Plus you are likely to snag a Python task from GPUGrid recently and that uses a lot of system memory and cpu cores. Which may be a good thing I guess with the lack of available Universe work.
You should set aside 3-5 cpu cores for the Python tasks to not have them impact the crunching times of the Universe tasks.
The regular acemd3/4 GPUGrid tasks only need a single cpu core to run.
Both types of gpu work at GPUGrid will keep a card occupied for 4-16 hours depending on the model and generation.
I am assuming you are referring to GPU tasks. How do you set aside 3-5 CPU cores on the gpu Python tasks?
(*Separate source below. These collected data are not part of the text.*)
@[simp] theorem pushWord_pc (w : Addr) (s : State) : (pushWord w s).pc = s.pc := by simp [pushWord]
@[simp] theorem pushWord_sp (w : Addr) (s : State) : (pushWord w s).sp = s.sp - 1 - 1 := by simp [pushWord]
@[simp] theorem pushWord_a (w : Addr) (s : State) : (pushWord w s).a = s.a := by simp [pushWord]
@[simp] theorem pushWord_x (w : Addr) (s : State) : (pushWord w s).x = s.x := by simp [pushWord]
@[simp] theorem pushWord_y (w : Addr) (s : State) : (pushWord w s).y = s.y := by simp [pushWord]
@[simp] theorem pushWord_p (w : Addr) (s : State) : (pushWord w s).p = s.p := by simp [pushWord]
@[simp] theorem pushWord_opcode (w : Addr) (s : State) : (pushWord w s).opcode = s.opcode := by simp [pushWord]
@[simp] theorem pushWord_desc (w : Addr) (s : State) : (pushWord w s).desc = s.desc := by simp [pushWord]
@[simp] theorem pushWord_remainingCycles (w : Addr) (s : State) : (pushWord w s).remainingCycles = s.remainingCycles := by simp [pushWord]
@[simp] theorem pushWord_inFlight (w : Addr) (s : State) : (pushWord w s).inFlight = s.inFlight := by simp [pushWord]
@[simp] theorem pushWord_operandRef (w : Addr) (s : State) : (pushWord w s).operandRef = s.operandRef := by simp [pushWord]
@[simp] theorem pushWord_branchOffset (w : Addr) (s : State) : (pushWord w s).branchOffset = s.branchOffset := by simp [pushWord]
@[simp] theorem pushWord_pageCrossed (w : Addr) (s : State) : (pushWord w s).pageCrossed = s.pageCrossed := by simp [pushWord]
@[simp] theorem pushWord_cyclesElapsed (w : Addr) (s : State) : (pushWord w s).cyclesElapsed = s.cyclesElapsed := by simp [pushWord]
@[simp] theorem pushWord_bus (w : Addr) (s : State) : (pushWord w s).bus = s.bus := by simp [pushWord]
@[simp] theorem pushWord_mem (w : Addr) (s : State) : (pushWord w s).mem = memPut s.bus (memPut s.bus s.mem (stackAddr s.sp) (hi w)) (stackAddr (s.sp - 1)) (lo w) := by simp [pushWord]
@[simp] theorem pushWord_cfg (w : Addr) (s : State) : (pushWord w s).cfg = s.cfg := by simp [pushWord]
@[simp] theorem pushWord_busTime (w : Addr) (s : State) : (pushWord w s).busTime = s.busTime + 2 := by simp [pushWord]
@[simp] theorem pushWord_busLog (w : Addr) (s : State) : (pushWord w s).busLog = s.busLog ++ [.write (stackAddr s.sp) (hi w), .write (stackAddr (s.sp - 1)) (lo w)] := by simp [pushWord]
@[simp] theorem pushWord_hostCalls (w : Addr) (s : State) : (pushWord w s).hostCalls = s.hostCalls := by simp [pushWord]
@[simp] theorem pushWord_reply (w : Addr) (s : State) : (pushWord w s).reply = s.reply := by simp [pushWord]

@[simp] theorem popWord_fst (s : State) :
    (popWord s).1 = w16 (busPeek (pop s).2 (stackAddr (s.sp + 1 + 1))) (busPeek s (stackAddr (s.sp + 1))) := rfl

@[simp] theorem popWord_pc (s : State) : ((popWord s).2).pc = s.pc := by simp [popWord]
@[simp] theorem popWord_sp (s : State) : ((popWord s).2).sp = s.sp + 1 + 1 := by simp [popWord]
@[simp] theorem popWord_a (s : State) : ((popWord s).2).a = s.a := by simp [popWord]
@[simp] theorem popWord_x (s : State) : ((popWord s).2).x = s.x := by simp [popWord]
@[simp] theorem popWord_y (s : State) : ((popWord s).2).y = s.y := by simp [popWord]
@[simp] theorem popWord_p (s : State) : ((popWord s).2).p = s.p := by simp [popWord]
@[simp] theorem popWord_opcode (s : State) : ((popWord s).2).opcode = s.opcode := by simp [popWord]
@[simp] theorem popWord_desc (s : State) : ((popWord s).2).desc = s.desc := by simp [popWord]
@[simp] theorem popWord_remainingCycles (s : State) : ((popWord s).2).remainingCycles = s.remainingCycles := by simp [popWord]
@[simp] theorem popWord_inFlight (s : State) : ((popWord s).2).inFlight = s.inFlight := by simp [popWord]
@[simp] theorem popWord_operandRef (s : State) : ((popWord s).2).operandRef = s.operandRef := by simp [popWord]
@[simp] theorem popWord_branchOffset (s : State) : ((popWord s).2).branchOffset = s.branchOffset := by simp [popWord]
@[simp] theorem popWord_pageCrossed (s : State) : ((popWord s).2).pageCrossed = s.pageCrossed := by simp [popWord]
@[simp] theorem popWord_cyclesElapsed (s : State) : ((popWord s).2).cyclesElapsed = s.cyclesElapsed := by simp [popWord]
@[simp] theorem popWord_bus (s : State) : ((popWord s).2).bus = s.bus := by simp [popWord]
@[simp] theorem popWord_mem (s : State) : ((popWord s).2).mem = s.mem := by simp [popWord]
@[simp] theorem popWord_cfg (s : State) : ((popWord s).2).cfg = s.cfg := by simp [popWord]
@[simp] theorem popWord_busTime (s : State) : ((popWord s).2).busTime = s.busTime + 2 := by simp [popWord]
@[simp] theorem popWord_hostCalls (s : State) : ((popWord s).2).hostCalls = s.hostCalls := by simp [popWord]
@[simp] theorem popWord_reply (s : State) : ((popWord s).2).reply = s.reply := by simp [popWord]

/-! ## The OperandRef -/

@[simp] theorem load_pc (s : State) : ((load s).2).pc = s.pc := by unfold load; split <;> rfl
@[simp] theorem load_sp (s : State) : ((load s).2).sp = s.sp := by unfold load; split <;> rfl
@[simp] theorem load_a (s : State) : ((load s).2).a = s.a := by unfold load; split <;> rfl
@[simp] theorem load_x (s : State) : ((load s).2).x = s.x := by unfold load; split <;> rfl
@[simp] theorem load_y (s : State) : ((load s).2).y = s.y := by unfold load; split <;> rfl
@[simp] theorem load_p (s : State) : ((load s).2).p = s.p := by unfold load; split <;> rfl
@[simp] theorem load_opcode (s : State) : ((load s).2).opcode = s.opcode := by unfold load; split <;> rfl
@[simp] theorem load_desc (s : State) : ((load s).2).desc = s.desc := by unfold load; split <;> rfl
@[simp] theorem load_remainingCycles (s : State) : ((load s).2).remainingCycles = s.remainingCycles := by unfold load; split <;> rfl
@[simp] theorem load_inFlight (s : State) : ((load s).2).inFlight = s.inFlight := by unfold load; split <;> rfl
@[simp] theorem load_operandRef (s : State) : ((load s).2).operandRef = s.operandRef := by unfold load; split <;> rfl
@[simp] theorem load_branchOffset (s : State) : ((load s).2).branchOffset = s.branchOffset := by unfold load; split <;> rfl
@[simp] theorem load_pageCrossed (s : State) : ((load s).2).pageCrossed = s.pageCrossed := by unfold load; split <;> rfl
@[simp] theorem load_cyclesElapsed (s : State) : ((load s).2).cyclesElapsed = s.cyclesElapsed := by unfold load; split <;> rfl
@[simp] theorem load_bus (s : State) : ((load s).2).bus = s.bus := by unfold load; split <;> rfl
@[simp] theorem load_mem (s : State) : ((load s).2).mem = s.mem := by unfold load; split <;> rfl
@[simp] theorem load_cfg (s : State) : ((load s).2).cfg = s.cfg := by unfold load; split <;> rfl
@[simp] theorem load_hostCalls (s : State) : ((load s).2).hostCalls = s.hostCalls := by unfold load; split <;> rfl
@[simp] theorem load_reply (s : State) : ((load s).2).reply = s.reply := by unfold load; split <;> rfl

@[simp] theorem store_pc (v : Byte) (s : State) : (store v s).pc = s.pc := by unfold store; split <;> rfl
@[simp] theorem store_sp (v : Byte) (s : State) : (store v s).sp = s.sp := by unfold store; split <;> rfl
@[simp] theorem store_x (v : Byte) (s : State) : (store v s).x = s.x := by unfold store; split <;> rfl
@[simp] theorem store_y (v : Byte) (s : State) : (store v s).y = s.y := by unfold store; split <;> rfl
@[simp] theorem store_p (v : Byte) (s : State) : (store v s).p = s.p := by unfold store; split <;> rfl
@[simp] theorem store_opcode (v : Byte) (s : State) : (store v s).opcode = s.opcode := by unfold store; split <;> rfl
@[simp] theorem store_desc (v : Byte) (s : State) : (store v s).desc = s.desc := by unfold store; split <;> rfl
@[simp] theorem store_remainingCycles (v : Byte) (s : State) : (store v s).remainingCycles = s.remainingCycles := by unfold store; split <;> rfl
@[simp] theorem store_inFlight (v : Byte) (s : State) : (store v s).inFlight = s.inFlight := by unfold store; split <;> rfl
@[simp] theorem store_operandRef (v : Byte) (s : State) : (store v s).operandRef = s.operandRef := by unfold store; split <;> rfl
@[simp] theorem store_branchOffset (v : Byte) (s : State) : (store v s).branchOffset = s.branchOffset := by unfold store; split <;> rfl
@[simp] theorem store_pageCrossed (v : Byte) (s : State) : (store v s).pageCrossed = s.pageCrossed := by unfold store; split <;> rfl
@[simp] theorem store_cyclesElapsed (v : Byte) (s : State) : (store v s).cyclesElapsed = s.cyclesElapsed := by unfold store; split <;> rfl
@[simp] theorem store_bus (v : Byte) (s : State) : (store v s).bus = s.bus := by unfold store; split <;> rfl
@[simp] theorem store_cfg (v : Byte) (s : State) : (store v s).cfg = s.cfg := by unfold store; split <;> rfl
@[simp] theorem store_hostCalls (v : Byte) (s : State) : (store v s).hostCalls = s.hostCalls := by unfold store; split <;> rfl
@[simp] theorem store_reply (v : Byte) (s : State) : (store v s).reply = s.reply := by unfold store; split <;> rfl

theorem load_of_mem {s : State} {a : Addr} (h : s.operandRef = .mem a) : load s = busRead s a := by
  simp [load, h]

theorem load_of_regA {s : State} (h : s.operandRef = .regA) : load s = (s.a, s) := by
  simp [load, h]

theorem store_of_mem {s : State} {a : Addr} (h : s.operandRef = .mem a) (v : Byte) : store v s = busWrite s a v := by
  simp [store, h]

theorem store_of_regA {s : State} (h : s.operandRef = .regA) (v : Byte) : store v s = { s with a := v } := by
  simp [store, h]

/-! ## The resolver -/

@[simp] theorem resolve_pc (o : Operand) (s : State) : (resolve o s).pc = s.pc := by cases o <;> simp [resolve]
@[simp] theorem resolve_sp (o : Operand) (s : State) : (resolve o s).sp = s.sp := by cases o <;> simp [resolve]
@[simp] theorem resolve_a (o : Operand) (s : State) : (resolve o s).a = s.a := by cases o <;> simp [resolve]
@[simp] theorem resolve_x (o : Operand) (s : State) : (resolve o s).x = s.x := by cases o <;> simp [resolve]
@[simp] theorem resolve_y (o : Operand) (s : State) : (resolve o s).y = s.y := by cases o <;> simp [resolve]
@[simp] theorem resolve_p (o : Operand) (s : State) : (resolve o s).p = s.p := by cases o <;> simp [resolve]
@[simp] theorem resolve_opcode (o : Operand) (s : State) : (resolve o s).opcode = s.opcode := by cases o <;> simp [resolve]
@[simp] theorem resolve_desc (o : Operand) (s : State) : (resolve o s).desc = s.desc := by cases o <;> simp [resolve]
@[simp] theorem resolve_remainingCycles (o : Operand) (s : State) : (resolve o s).remainingCycles = s.remainingCycles := by cases o <;> simp [resolve]
@[simp] theorem resolve_inFlight (o : Operand) (s : State) : (resolve o s).inFlight = s.inFlight := by cases o <;> simp [resolve]
@[simp] theorem resolve_cyclesElapsed (o : Operand) (s : State) : (resolve o s).cyclesElapsed = s.cyclesElapsed := by cases o <;> simp [resolve]
@[simp] theorem resolve_bus (o : Operand) (s : State) : (resolve o s).bus = s.bus := by cases o <;> simp [resolve]
@[simp] theorem resolve_mem (o : Operand) (s : State) : (resolve o s).mem = s.mem := by cases o <;> simp [resolve]
@[simp] theorem resolve_cfg (o : Operand) (s : State) : (resolve o s).cfg = s.cfg := by cases o <;> simp [resolve]
@[simp] theorem resolve_hostCalls (o : Operand) (s : State) : (resolve o s).hostCalls = s.hostCalls := by cases o <;> simp [resolve]
@[simp] theorem resolve_reply (o : Operand) (s : State) : (resolve o s).reply = s.reply := by cases o <;> simp [resolve]

/-! ## Fetching -/

@[simp] theorem fetchByte_fst (s : State) : (fetchByte s).1 = busPeek s s.pc := rfl

@[simp] theorem fetchByte_pc (s : State) : ((fetchByte s).2).pc = s.pc + 1 := rfl
@[simp] theorem fetchByte_sp (s : State) : ((fetchByte s).2).sp = s.sp := rfl
@[simp] theorem fetchByte_a (s : State) : ((fetchByte s).2).a = s.a := rfl
@[simp] theorem fetchByte_x (s : State) : ((fetchByte s).2).x = s.x := rfl
@[simp] theorem fetchByte_y (s : State) : ((fetchByte s).2).y = s.y := rfl
@[simp] theorem fetchByte_p (s : State) : ((fetchByte s).2).p = s.p := rfl
@[simp] theorem fetchByte_opcode (s : State) : ((fetchByte s).2).opcode = s.opcode := rfl
@[simp] theorem fetchByte_desc (s : State) : ((fetchByte s).2).desc = s.desc := rfl
@[simp] theorem fetchByte_remainingCycles (s : State) : ((fetchByte s).2).remainingCycles = s.remainingCycles := rfl
@[simp] theorem fetchByte_inFlight (s : State) : ((fetchByte s).2).inFlight = s.inFlight := rfl
@[simp] theorem fetchByte_operandRef (s : State) : ((fetchByte s).2).operandRef = s.operandRef := rfl
@[simp] theorem fetchByte_branchOffset (s : State) : ((fetchByte s).2).branchOffset = s.branchOffset := rfl
@[simp] theorem fetchByte_pageCrossed (s : State) : ((fetchByte s).2).pageCrossed = s.pageCrossed := rfl
@[simp] theorem fetchByte_cyclesElapsed (s : State) : ((fetchByte s).2).cyclesElapsed = s.cyclesElapsed := rfl
@[simp] theorem fetchByte_bus (s : State) : ((fetchByte s).2).bus = s.bus := rfl
@[simp] theorem fetchByte_mem (s : State) : ((fetchByte s).2).mem = s.mem := rfl
@[simp] theorem fetchByte_cfg (s : State) : ((fetchByte s).2).cfg = s.cfg := rfl
@[simp] theorem fetchByte_busTime (s : State) : ((fetchByte s).2).busTime = s.busTime + 1 := rfl
@[simp] theorem fetchByte_busLog (s : State) : ((fetchByte s).2).busLog = s.busLog ++ [.read s.pc (busPeek s s.pc)] := rfl
@[simp] theorem fetchByte_hostCalls (s : State) : ((fetchByte s).2).hostCalls = s.hostCalls := rfl
@[simp] theorem fetchByte_reply (s : State) : ((fetchByte s).2).reply = s.reply := rfl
Is that something on the website or app_config.xml magic?
Tom M
A Proud member of the O.F.A. (Old Farts Association). Be well, do good work, and keep in touch.® (Garrison Keillor) I want some more patience. RIGHT NOW!
Well since you spoke of GPUGrid and I replied pertaining to that project, GPUGrid only provides gpu tasks as implied in its name.
Yes, reserve 3-5 cpu cores for a Python task in an app_config.xml file. You are going to have to use one anyway to achieve your single GPUGrid task usage desire anyway.
If I am not mistaken, the beta python tasks on GPUgrid will use way more than a few cores. It will run 32 parallel agents on the processor. You pretty much have to pause or reduce other work. You CAN run other work at the same time depending on your setup but it will just slow the python task down. I didn't know this at first and it took on of those work units like 3 days to complete on our most powerful system. I paused other work and it sped up a great deal, but definitely not my favorite tasks.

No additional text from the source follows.